Begin at the line below that has "recoveryStep := if high then 2000 else 10" and stop after the line that has "1).wellFormed = false := by decide". Please restate only those lines, word for word.

Records from a data collection
○ ○ ○ ○

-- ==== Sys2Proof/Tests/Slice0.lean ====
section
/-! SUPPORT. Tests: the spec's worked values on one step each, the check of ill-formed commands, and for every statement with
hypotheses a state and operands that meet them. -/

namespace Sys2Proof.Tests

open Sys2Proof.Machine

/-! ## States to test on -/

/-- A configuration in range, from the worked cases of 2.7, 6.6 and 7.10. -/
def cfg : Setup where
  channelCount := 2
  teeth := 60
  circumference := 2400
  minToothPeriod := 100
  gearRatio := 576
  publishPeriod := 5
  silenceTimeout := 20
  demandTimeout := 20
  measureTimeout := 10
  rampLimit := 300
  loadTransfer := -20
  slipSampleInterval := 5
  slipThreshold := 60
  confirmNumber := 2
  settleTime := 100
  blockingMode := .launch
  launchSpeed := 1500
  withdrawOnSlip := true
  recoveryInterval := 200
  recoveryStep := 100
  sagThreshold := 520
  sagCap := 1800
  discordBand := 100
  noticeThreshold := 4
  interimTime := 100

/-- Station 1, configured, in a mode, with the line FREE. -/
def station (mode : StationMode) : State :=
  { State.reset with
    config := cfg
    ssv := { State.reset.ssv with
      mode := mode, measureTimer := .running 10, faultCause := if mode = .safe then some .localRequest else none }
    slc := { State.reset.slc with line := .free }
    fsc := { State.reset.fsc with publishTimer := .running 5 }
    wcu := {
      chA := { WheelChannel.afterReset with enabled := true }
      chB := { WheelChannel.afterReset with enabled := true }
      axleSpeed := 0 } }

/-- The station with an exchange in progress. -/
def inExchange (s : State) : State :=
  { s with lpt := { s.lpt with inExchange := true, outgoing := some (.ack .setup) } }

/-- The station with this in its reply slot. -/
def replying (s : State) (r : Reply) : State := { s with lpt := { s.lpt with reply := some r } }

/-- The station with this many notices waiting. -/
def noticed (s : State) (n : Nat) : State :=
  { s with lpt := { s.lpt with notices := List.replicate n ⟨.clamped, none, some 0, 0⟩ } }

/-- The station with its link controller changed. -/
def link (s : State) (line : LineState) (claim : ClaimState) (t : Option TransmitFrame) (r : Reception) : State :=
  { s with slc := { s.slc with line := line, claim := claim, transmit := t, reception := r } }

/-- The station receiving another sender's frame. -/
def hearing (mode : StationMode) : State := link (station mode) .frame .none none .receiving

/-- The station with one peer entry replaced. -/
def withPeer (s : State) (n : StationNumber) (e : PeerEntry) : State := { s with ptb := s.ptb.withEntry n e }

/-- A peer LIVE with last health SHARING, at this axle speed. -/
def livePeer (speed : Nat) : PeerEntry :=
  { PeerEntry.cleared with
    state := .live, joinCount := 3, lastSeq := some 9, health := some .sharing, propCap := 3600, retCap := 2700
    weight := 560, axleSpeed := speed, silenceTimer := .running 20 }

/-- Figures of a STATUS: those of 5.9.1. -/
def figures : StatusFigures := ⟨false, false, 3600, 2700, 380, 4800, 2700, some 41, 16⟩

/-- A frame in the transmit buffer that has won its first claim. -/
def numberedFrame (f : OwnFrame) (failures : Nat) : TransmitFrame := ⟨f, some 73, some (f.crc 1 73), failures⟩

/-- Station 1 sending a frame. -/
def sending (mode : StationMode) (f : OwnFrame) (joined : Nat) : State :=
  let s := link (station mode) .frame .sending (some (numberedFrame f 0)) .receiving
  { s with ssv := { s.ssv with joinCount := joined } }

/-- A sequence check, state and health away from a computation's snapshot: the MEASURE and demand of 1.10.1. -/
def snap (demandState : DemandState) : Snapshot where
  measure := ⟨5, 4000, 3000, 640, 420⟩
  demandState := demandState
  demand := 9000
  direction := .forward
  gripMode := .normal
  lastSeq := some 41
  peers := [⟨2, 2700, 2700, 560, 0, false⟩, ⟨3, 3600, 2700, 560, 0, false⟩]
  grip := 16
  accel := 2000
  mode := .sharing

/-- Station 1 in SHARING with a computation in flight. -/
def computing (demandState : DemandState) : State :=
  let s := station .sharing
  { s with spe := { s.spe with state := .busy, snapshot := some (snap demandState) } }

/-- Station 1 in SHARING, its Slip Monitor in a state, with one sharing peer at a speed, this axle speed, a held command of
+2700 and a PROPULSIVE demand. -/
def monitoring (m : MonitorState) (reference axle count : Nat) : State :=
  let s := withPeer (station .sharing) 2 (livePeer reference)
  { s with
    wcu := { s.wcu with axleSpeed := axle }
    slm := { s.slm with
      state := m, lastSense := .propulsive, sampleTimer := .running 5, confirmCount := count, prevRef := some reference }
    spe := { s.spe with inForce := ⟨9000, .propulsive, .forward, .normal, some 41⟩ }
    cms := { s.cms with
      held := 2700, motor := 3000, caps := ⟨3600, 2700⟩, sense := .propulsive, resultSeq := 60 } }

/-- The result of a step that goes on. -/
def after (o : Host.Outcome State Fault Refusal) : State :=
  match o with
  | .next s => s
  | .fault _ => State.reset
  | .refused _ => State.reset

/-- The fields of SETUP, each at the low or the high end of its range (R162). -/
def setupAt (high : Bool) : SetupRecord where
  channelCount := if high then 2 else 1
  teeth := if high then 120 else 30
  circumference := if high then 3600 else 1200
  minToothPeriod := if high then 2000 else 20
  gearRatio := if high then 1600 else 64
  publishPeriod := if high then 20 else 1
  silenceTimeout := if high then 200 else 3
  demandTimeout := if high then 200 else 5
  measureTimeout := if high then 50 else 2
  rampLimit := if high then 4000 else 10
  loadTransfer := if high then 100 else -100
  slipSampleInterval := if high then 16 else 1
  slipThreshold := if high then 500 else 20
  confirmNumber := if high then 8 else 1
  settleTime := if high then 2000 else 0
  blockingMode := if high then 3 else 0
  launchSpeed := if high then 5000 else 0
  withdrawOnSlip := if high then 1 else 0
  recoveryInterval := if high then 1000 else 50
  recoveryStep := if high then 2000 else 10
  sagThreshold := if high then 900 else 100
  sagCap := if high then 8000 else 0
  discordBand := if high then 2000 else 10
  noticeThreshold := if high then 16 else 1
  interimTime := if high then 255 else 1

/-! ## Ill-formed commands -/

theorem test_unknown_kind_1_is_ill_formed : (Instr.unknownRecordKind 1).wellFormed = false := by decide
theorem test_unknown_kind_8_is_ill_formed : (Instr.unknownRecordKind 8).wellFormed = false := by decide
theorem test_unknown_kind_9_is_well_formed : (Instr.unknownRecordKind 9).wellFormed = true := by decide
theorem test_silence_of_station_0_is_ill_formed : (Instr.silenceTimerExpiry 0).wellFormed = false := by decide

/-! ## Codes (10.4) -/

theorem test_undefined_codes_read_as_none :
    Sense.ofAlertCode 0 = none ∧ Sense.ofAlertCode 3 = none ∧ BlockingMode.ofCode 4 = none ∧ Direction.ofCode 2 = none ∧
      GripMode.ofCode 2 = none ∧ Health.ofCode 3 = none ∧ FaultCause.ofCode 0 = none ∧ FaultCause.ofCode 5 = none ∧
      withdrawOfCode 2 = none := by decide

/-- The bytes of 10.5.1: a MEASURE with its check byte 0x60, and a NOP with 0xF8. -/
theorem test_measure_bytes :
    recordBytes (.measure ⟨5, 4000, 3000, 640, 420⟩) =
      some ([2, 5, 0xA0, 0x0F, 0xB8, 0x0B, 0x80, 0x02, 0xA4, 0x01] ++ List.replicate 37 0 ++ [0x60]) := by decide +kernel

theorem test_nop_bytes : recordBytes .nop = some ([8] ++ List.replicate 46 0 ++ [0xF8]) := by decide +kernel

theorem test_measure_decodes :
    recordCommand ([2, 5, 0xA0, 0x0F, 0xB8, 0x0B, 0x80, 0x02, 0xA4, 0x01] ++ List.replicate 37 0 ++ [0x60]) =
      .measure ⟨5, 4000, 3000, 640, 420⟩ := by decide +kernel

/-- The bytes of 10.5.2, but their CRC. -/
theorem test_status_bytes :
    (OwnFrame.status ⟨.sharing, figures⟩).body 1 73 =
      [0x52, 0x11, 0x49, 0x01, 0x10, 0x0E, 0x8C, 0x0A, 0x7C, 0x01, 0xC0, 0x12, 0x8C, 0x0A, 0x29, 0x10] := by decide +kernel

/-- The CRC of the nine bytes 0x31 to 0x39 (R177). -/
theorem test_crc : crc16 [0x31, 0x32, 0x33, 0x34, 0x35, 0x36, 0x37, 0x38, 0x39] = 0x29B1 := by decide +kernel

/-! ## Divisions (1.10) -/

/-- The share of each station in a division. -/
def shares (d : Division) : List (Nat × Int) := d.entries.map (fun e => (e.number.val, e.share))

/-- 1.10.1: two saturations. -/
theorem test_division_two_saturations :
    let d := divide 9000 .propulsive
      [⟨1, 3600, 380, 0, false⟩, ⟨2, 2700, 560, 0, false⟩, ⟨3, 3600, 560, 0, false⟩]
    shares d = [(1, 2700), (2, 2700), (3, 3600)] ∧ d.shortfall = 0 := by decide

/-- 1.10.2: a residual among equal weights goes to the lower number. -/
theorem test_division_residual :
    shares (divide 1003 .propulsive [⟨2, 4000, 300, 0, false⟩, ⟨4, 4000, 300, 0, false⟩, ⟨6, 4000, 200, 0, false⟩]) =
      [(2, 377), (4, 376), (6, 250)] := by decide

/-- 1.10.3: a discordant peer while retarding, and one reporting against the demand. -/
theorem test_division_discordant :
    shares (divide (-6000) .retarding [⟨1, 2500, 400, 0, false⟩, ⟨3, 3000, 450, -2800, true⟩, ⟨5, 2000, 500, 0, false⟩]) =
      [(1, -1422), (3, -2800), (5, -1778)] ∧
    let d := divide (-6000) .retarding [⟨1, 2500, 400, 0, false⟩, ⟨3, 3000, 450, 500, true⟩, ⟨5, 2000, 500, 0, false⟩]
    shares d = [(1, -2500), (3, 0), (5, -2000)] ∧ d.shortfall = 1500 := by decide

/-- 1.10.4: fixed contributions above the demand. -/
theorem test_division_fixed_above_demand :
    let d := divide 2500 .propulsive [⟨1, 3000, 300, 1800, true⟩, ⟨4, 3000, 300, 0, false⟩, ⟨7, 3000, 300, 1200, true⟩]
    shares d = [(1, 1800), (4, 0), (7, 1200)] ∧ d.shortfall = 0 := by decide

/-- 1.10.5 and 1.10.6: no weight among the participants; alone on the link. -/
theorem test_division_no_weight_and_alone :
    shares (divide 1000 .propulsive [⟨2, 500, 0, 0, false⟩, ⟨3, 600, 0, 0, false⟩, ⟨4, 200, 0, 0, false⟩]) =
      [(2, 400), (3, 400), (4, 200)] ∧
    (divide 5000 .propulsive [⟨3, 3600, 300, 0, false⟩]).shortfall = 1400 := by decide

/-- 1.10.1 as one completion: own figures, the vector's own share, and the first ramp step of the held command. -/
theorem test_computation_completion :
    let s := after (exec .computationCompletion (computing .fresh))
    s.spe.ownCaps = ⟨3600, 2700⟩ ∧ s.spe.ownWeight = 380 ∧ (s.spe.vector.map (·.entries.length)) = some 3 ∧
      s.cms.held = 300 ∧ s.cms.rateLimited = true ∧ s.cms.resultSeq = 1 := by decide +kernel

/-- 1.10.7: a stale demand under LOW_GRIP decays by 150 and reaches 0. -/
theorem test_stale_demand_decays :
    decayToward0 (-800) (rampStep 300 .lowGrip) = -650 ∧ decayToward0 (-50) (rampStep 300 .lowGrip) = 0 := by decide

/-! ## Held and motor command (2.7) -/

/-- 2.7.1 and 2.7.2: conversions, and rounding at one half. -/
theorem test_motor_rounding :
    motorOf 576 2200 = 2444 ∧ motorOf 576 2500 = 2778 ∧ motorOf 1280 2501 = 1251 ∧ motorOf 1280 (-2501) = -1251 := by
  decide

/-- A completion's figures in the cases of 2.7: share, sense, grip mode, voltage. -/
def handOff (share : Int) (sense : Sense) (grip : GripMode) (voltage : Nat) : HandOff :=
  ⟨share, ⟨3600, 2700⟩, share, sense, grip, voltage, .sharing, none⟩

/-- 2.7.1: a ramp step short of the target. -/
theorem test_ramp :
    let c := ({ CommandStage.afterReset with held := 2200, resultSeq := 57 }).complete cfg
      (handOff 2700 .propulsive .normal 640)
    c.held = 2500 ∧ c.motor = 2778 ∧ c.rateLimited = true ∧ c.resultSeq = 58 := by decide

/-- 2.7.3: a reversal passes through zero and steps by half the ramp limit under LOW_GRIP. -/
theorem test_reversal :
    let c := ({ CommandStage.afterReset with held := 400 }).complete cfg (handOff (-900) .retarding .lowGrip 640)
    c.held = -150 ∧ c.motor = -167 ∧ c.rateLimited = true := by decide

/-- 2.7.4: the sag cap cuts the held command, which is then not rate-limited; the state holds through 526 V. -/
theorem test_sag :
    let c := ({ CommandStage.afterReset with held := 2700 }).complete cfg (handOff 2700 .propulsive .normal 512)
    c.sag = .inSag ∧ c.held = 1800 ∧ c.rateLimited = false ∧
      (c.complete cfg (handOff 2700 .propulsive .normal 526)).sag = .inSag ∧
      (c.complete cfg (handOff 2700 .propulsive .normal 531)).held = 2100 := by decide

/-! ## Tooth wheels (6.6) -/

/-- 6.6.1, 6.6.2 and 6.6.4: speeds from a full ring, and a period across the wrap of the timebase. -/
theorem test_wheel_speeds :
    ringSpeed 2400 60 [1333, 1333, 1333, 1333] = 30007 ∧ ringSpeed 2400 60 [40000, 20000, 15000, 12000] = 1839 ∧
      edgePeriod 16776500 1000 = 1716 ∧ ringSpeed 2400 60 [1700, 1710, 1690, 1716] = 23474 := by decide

○ ○ ○ ○

- [ANSWER TO THE EXERCISE]
  recoveryStep := if high then 2000 else 10
  sagThreshold := if high then 900 else 100
  sagCap := if high then 8000 else 0
  discordBand := if high then 2000 else 10
  noticeThreshold := if high then 16 else 1
  interimTime := if high then 255 else 1

/-! ## Ill-formed commands -/

theorem test_unknown_kind_1_is_ill_formed : (Instr.unknownRecordKind 1).wellFormed = false := by decide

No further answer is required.